The trial court further improvidently exercised its discretion by precluding defense testimony on the possible role of plaintiff’s alleged culpable conduct in contributing to her injuries. While the first CPLR 3101 (d) notice referred to culpable conduct somewhat vaguely as “factors outside of the control” of defendant, the bills of particulars gave plaintiffs full warning of the details to which this phrase referred. This Court has held that a party’s inadvertent failure to mention an issue in an expert disclosure notice does not justify precluding expert testimony on that issue, where the party’s adversary has received notice of the issue from a bill of particulars (Misel v *118N.F.C. Cab Corp., 240 AD2d 294, 295). Since this wrongly-excluded testimony is crucial to the issues of causation and proportional liability for damages, on retrial the Supreme Court should not be bound by the previous court’s determination of damages, nor by its direction of verdicts for plaintiff on the questions dealing with causation.
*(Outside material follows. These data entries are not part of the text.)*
-- ==== Sys2Proof/Machine/Bindings.lean ====
section
/-! DEFINITION. The Binding Engine: the pass with its steps (R118–R127), and the binding requests (R131–R133). -/

namespace Sys2Proof.Machine

/-! ### Tests -/

/-- Whether a test passes on the codes a pass judges; UNKNOWN fails every test (R118). -/
def Test.passes (codes : Vector (Option (BitVec 4)) 18) (t : Test) : Bool :=
  match codes.get t.group with
  | none => false
  | some code =>
    let m := code &&& t.mask
    match t.op with
    | .eq => m == t.value
    | .ne => m != t.value
    | .any => m != 0
    | .none => m == 0

/-! ### Reconcile -/

/-- A raise for a binding (R10): no claim on a circuit with an empty channel list, WANTING with TABLE_FULL when no slot
is free, and otherwise a claim whose handle becomes the binding's claim link (R119, R124). The empty list is looked at
before the slots: no rule gives the order of the two (DESIGN CHOICE, log 39). -/
def bindingRaise (b : BindIx) (a : Action) (s : State) : State :=
  if (s.crs.inForce.get a.circuit).channels.isEmpty then setLink b .none s
  else match freeSlot s.clt with
    | none => setFlag .tableFull (setLink b .wanting s)
    | some i =>
      let h := handleAt s i
      setLink b (.claim h)
        (raiseInto i
          { origin := .binding b, circuit := a.circuit, mode := a.mode, cls := a.cls, level := a.level
            floor := a.floor, share := a.share, expiry := 0 } s)

/-- The binding's claim brought into agreement with the chain's verdict (R123, R124). -/
def reconcile (b : BindIx) (a : Action) (matched : Bool) (s : State) : State :=
  match (s.bde.recs.get b).link, matched with
  | .none, true => bindingRaise b a s
  | .wanting, true => bindingRaise b a s
  | .claim h, true => modifyClaim h.slot (fun c => { c with expiry := none }) s
  | .claim h, false =>
    if a.offDelay = 0 then retire h.slot s
    else modifyClaim h.slot (fun c => if c.expiry.isNone then { c with expiry := some a.offDelay } else c) s
  | .wanting, false => setLink b .none s
  | .none, false => s

/-! ### Steps -/

/-- A test result recorded (R119). -/
def recordResult (b : BindIx) (passed : Bool) (s : State) : State :=
  { s with bde := { s.bde with recs := upd s.bde.recs b fun r => { r with result := some passed } } }

/-- A verdict recorded (R119). -/
def recordVerdict (b : BindIx) (matched : Bool) (s : State) : State :=
  { s with bde := { s.bde with recs := upd s.bde.recs b fun r => { r with verdict := some matched } } }

/-- The binding `b` taken by a running pass: the test judged and recorded, the gate and the chain advanced, and the
binding's claim reconciled at an action binding that carries an action (R120–R122). -/
def takeBinding (p : Pass) (b : BindIx) (s : State) : Pass × State :=
  match s.bde.entries.get b with
  | .unused => (p, s)
  | .gateEnd => ({ p with gate := .none, chain := none }, s)
  | .gate t =>
    let passed := t.passes p.codes
    ({ p with gate := if passed then .opened else .closed, chain := none }, recordResult b passed s)
  | .test t chained action =>
    let passed := t.passes p.codes
    let s := recordResult b passed s
    let all := p.chain.getD true && passed
    if chained then ({ p with chain := some all }, s)
    else
      let matched := all && p.gate != .closed
      let s := recordVerdict b matched s
      ({ p with chain := none }, match action with
        | some a => reconcile b a matched s
        | none => s)

/-- A pass with a further set of circuits it has changed. -/
def Pass.touch (p : Pass) (t : Vector Bool 16) : Pass :=
  { p with touched := tabulate fun c => p.touched.get c || t.get c }

/-! ### BIND.WRITE -/

/-- The fourteen bytes' effect on a binding: its claim retired, its WANTING mark removed, its entry replaced with test
result and verdict none, and a pass requested, which begins at once in RUN with no pass running (R133). -/
def replaceBinding (b : BindIx) (e : BindEntry) (s : State) : State :=
  let s := match (s.bde.recs.get b).link with
    | .claim h => withHandOver (retire h.slot) s
    | .wanting | .none => s
  beginRequested
    (requestPass
      { s with bde := { s.bde with entries := put s.bde.entries b e, recs := put s.bde.recs b resetBindRec } })

/-- The handle a claim link holds, as a reply field: 65535 for none (R172). -/
def retiredHandle : BindLink → Nat
  | .claim h => h.toNat
  | .wanting | .none => 65535

/-- BIND.WRITE's effect, between passes (R132, R133). -/
def bindWrite (params : List Byte) (s : State) : State × Reply :=
  if storeBusy s then refused .storeBusy s
  else match params with
    | binding :: bytes =>
      if bytes.length ≠ 14 then refused .badRequest s
      else if h : binding.toNat < 64 then
        let b : BindIx := ⟨binding.toNat, h⟩
        match judgeBind bytes with
        | .error e => refused e s
        | .ok (e, clamped) =>
          (replaceBinding b e s,
            { code := okOr clamped, fields := bindBytes e ++ be16 (retiredHandle (s.bde.recs.get b).link) })
      else refused .badIndex s
    | [] => refused .badRequest s

/-- A BIND.WRITE that waits is carried out, and its reply held, now that no pass runs (R127). -/
def serveWaiting (s : State) : State :=
  match s.bde.waiting with
  | none => s
  | some params =>
    let s := { s with bde := { s.bde with waiting := none } }
    if inWork .bindWrite params s then
      let (s', reply) := bindWrite params s
      answer reply s'
    else s

/-- BIND_WRITE (R132): the write is carried out between passes, and one that arrives while a pass runs waits until that
pass ends, the link WORKING meanwhile (R127). -/
def execBindWrite (params : List Byte) (s : State) : Host.Outcome State Fault Refusal :=
  act (fun s =>
    let s := reach .bindWrite params s
    if inWork .bindWrite params s then
      if s.bde.pass.isSome then { s with bde := { s.bde with waiting := some params } }
      else
        let (s', reply) := bindWrite params s
        answer reply s'
    else s) s

/-! ### PASS_STEP -/

/-- The end of a pass after B63: the circuits it changed are handed over once, a waiting BIND.WRITE is carried out, and
a requested pass begins (R125, R126, R127). -/
def endPass (p : Pass) (s : State) : State :=
  beginRequested (serveWaiting (handOver p.touched { s with bde := { s.bde with pass := none } }))

/-- One step of a running pass (R120). -/
def passStep (s : State) : State :=
  match s.bde.pass with
  | none => s
  | some p =>
    let (p', s') := takeBinding p p.next s
    let p' := p'.touch (touchedCircuits s.clt s'.clt)
    if h : p.next.val + 1 < 64 then
      { s' with bde := { s'.bde with pass := some { p' with next := ⟨p.next.val + 1, h⟩ } } }
    else endPass p' s'

/-- PASS_STEP (R120). A pass runs in RUN alone (R126). -/
def execPassStep (s : State) : Host.Outcome State Fault Refusal :=
  act (fun s => if s.mdc.mode = .run then passStep s else s) s

/-! ### BIND.READ -/

/-- A claim link as a reply field: a handle, 65534 for WANTING or 65535 for none (R172). -/
def linkField : BindLink → Nat
  | .claim h => h.toNat
  | .wanting => 65534
  | .none => 65535

/-- The eighteen fields of BIND.READ (R131, R172). -/
def bindFields (s : State) (b : BindIx) : List Byte :=
  let r := s.bde.recs.get b
  bindBytes (s.bde.entries.get b) ++ be16 (linkField r.link) ++ [resultCode r.result, resultCode r.verdict]

/-- BIND.READ's effect (R131). -/
def bindRead (params : List Byte) (s : State) : State × Reply :=
  match params with
  | [binding] =>
    if h : binding.toNat < 64 then (s, { code := .ok, fields := bindFields s ⟨binding.toNat, h⟩ })
    else refused .badIndex s
  | _ => refused .badRequest s

/-- BIND.READ (R131). -/
def execBindRead (params : List Byte) (s : State) : Host.Outcome State Fault Refusal :=
  serve .bindRead bindRead params s

end Sys2Proof.Machine
end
Concur — Milonas, J. P., Rosenberger, Wallach, Tom and Mazzarelli, JJ.

. Co-plaintiff Vincent Gallo’s claim for loss of consortium is derivative of plaintiff’s claims and therefore will not be discussed further.

. Plaintiff also sued the corporations which bought Dr. Linkow’s practice in 1989, because he continued to treat plaintiff as their employee until 1991. They have settled with plaintiff and have not appealed.